La Commissione consegna questo indirizzo, da arricchire e sviluppare, perché indagine, repressione, saperi e passione civile sappiano trovare insieme la strada lungo la quale coscienza personale e vita pubblica siano in grado di sradicare il fenomeno della mafia nelle sue fondamenta.
La prossima Commissione antimafia che sarà istituita dal nuovo Parlamento ha davanti a sé compiti molto impegnativi che derivano dai problemi irrisolti e dalle nuove sfide degli anni a venire.
Tradizionalmente, tra l'insediamento delle nuove Camere e l'elezione della Commissione antimafia sono sempre trascorsi alcuni mesi. Mesi di vuoto, di assenza di iniziativa parlamentare sul tema. Le cose fin qui dette ci spingono ad affermare che i vuoti sono un punto debole dell'azione contro le mafie.
Per questo è importante invertire la tendenza rispetto alle legislature precedenti mettendo subito al lavoro la nuova Commissione antimafia.
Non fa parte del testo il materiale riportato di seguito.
-- ==== Sys2Proof/Laws/PerInstr.lean ====
section
/-! SUPPORT. A statement about each command as syntax, one lemma per constructor: its word is legal, decodes to it, and
carries its opcode byte and K bit (30_encoding.md R64 to R66). -/

namespace Sys2Proof.Laws.RoundTrip

/-- The command's word is legal, has its fields, and is read back as the command. -/
def Statement (i : Instr) : Prop :=
  legalWord (encode i) = true ∧ decode (encode i) = some i ∧ opField (encode i) = opcode i ∧
    kField (encode i) = kBit i ∧ rsvField (encode i) = 0

theorem freq : Statement .freq := by unfold Statement; decide
theorem build : Statement .build := by unfold Statement; decide
theorem codes : Statement .codes := by unfold Statement; decide
theorem trie : Statement .trie := by unfold Statement; decide
theorem tser : Statement .tser := by unfold Statement; decide
theorem tdes : Statement .tdes := by unfold Statement; decide
theorem pack : Statement .pack := by unfold Statement; decide
theorem unpack : Statement .unpack := by unfold Statement; decide
theorem fenc : Statement .fenc := by unfold Statement; decide
theorem fdec : Statement .fdec := by unfold Statement; decide
theorem pwr : Statement .pwr := by unfold Statement; decide
theorem prd : Statement .prd := by unfold Statement; decide
theorem pskip : Statement .pskip := by unfold Statement; decide
theorem ewrDir : Statement .ewrDir := by unfold Statement; decide
theorem ewrFile : Statement .ewrFile := by unfold Statement; decide
theorem erd : Statement .erd := by unfold Statement; decide
theorem hwrFile : Statement .hwrFile := by unfold Statement; decide
theorem hwrFold : Statement .hwrFold := by unfold Statement; decide
theorem hrdFile : Statement .hrdFile := by unfold Statement; decide
theorem hrdFold : Statement .hrdFold := by unfold Statement; decide
theorem cfile : Statement .cfile := by unfold Statement; decide
theorem dfile : Statement .dfile := by unfold Statement; decide
theorem cdir : Statement .cdir := by unfold Statement; decide
theorem ddir : Statement .ddir := by unfold Statement; decide
theorem prev : Statement .prev := by unfold Statement; decide

end Sys2Proof.Laws.RoundTrip
end

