-- ==== Sys2Proof/Laws/Requests.lean ====
section
/-! SUPPORT. What the parts of the operation commands do: reading a file, building a private stream, emitting it
(46_operations.md R143, R145; 20_memory.md R42). -/

namespace Sys2Proof.Machine

/-- A private stream keeps the bytes that fit BUF_CAP, and the error of the computation otherwise wins. -/
theorem privateStream_eq (cap : Nat) (r : Except Err Bytes) :
    privateStream cap r =
      match r with
      | .ok o => if o.length ≤ cap then .ok o else .error .capacityExceeded
      | .error e => .error e := by
  cases r with
  | error e => rfl
  | ok o =>
    show (do require (decide (o.length ≤ cap)) .capacityExceeded; .ok o : Except Err Bytes) = _
    by_cases h : o.length ≤ cap
    · simp only [h, if_true, decide_true, require]
      rfl
    · simp only [h, if_false, decide_false, require]
      rfl

theorem privateStream_ok_iff (cap : Nat) (r : Except Err Bytes) (o : Bytes) :
    privateStream cap r = .ok o ↔ r = .ok o ∧ o.length ≤ cap := by
  rw [privateStream_eq]
  cases r with
  | error e => simp
  | ok b =>
    by_cases h : b.length ≤ cap
    · simp only [h, if_true, Except.ok.injEq]
      exact ⟨fun hb => ⟨hb, hb ▸ h⟩, fun hb => hb.1⟩
    · simp only [h, if_false, Except.ok.injEq, reduceCtorEq, false_iff]
      rintro ⟨rfl, hb⟩
      exact h hb

/-- What is built is appended to the archive; where it cannot be built no request is made. -/
theorem emitBuilt_apply (cap : Nat) (r : Except Err Bytes) (h : HostSide) :
    emitBuilt cap r h =
      match privateStream cap r with
      | .ok o => demand (.append o) h
      | .error e => (.error e, h) := by
  unfold emitBuilt Act.bind
  simp only [Act.lift_apply]
  cases privateStream cap r <;> rfl

/-- One H_READ, whatever comes back (R143). -/
theorem readFile_apply (path : Bytes) (h : HostSide) :
    readFile path h =
      (match h.reply (.read path) with
        | .data b => .ok b
        | .ioFail => .error .ioFailure
        | _ => .error .notFound, h.after (.read path)) := by
  unfold readFile Act.bind
  simp only [ask_apply]
  cases h.reply (.read path) <;> rfl

/-- One H_READ of an archive: bytes past BUF_CAP are the error (20_memory.md R42). -/
theorem readArchive_apply (cap : Nat) (e : Err) (path : Bytes) (h : HostSide) :
    readArchive cap e path h =
      (match h.reply (.read path) with
        | .data b => if b.length ≤ cap then .ok b else .error e
        | .ioFail => .error .ioFailure
        | _ => .error .notFound, h.after (.read path)) := by
  unfold readArchive Act.bind
  rw [readFile_apply]
  cases h.reply (.read path) with
  | data b =>
    by_cases hb : b.length ≤ cap
    · simp only [hb, if_true]
      rfl
    · simp only [hb, if_false]
      rfl
  | _ => rfl

/-- An archive read is a private stream within BUF_CAP (20_memory.md R42). -/
theorem readArchive_le {cap : Nat} {e : Err} {path b : Bytes} {h h' : HostSide}
    (hr : readArchive cap e path h = (.ok b, h')) : b.length ≤ cap := by
  rw [readArchive_apply] at hr
  cases hq : h.reply (.read path) with
  | data c =>
    simp only [hq] at hr
    by_cases hb : c.length ≤ cap
    · simp only [hb, if_true] at hr
      cases hr
      exact hb
    · simp only [hb, if_false] at hr
      cases hr
  | _ =>
    simp only [hq] at hr
    cases hr

end Sys2Proof.Machine
end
La proposta che avanziamo è che il Parlamento valuti tutti gli strumenti normativi e procedurali a sua disposizione per garantire un carattere sostanzialmente permanente alla Commissione antimafia; tale carattere permetterebbe al Parlamento di dotarsi ad inizio di ogni legislatura di un organo con funzioni di inchiesta sul fenomeno della criminalità organizzata la cui azione, d'altronde, non conosce pause e che ancora oggi presenta caratteri strutturali e duraturi.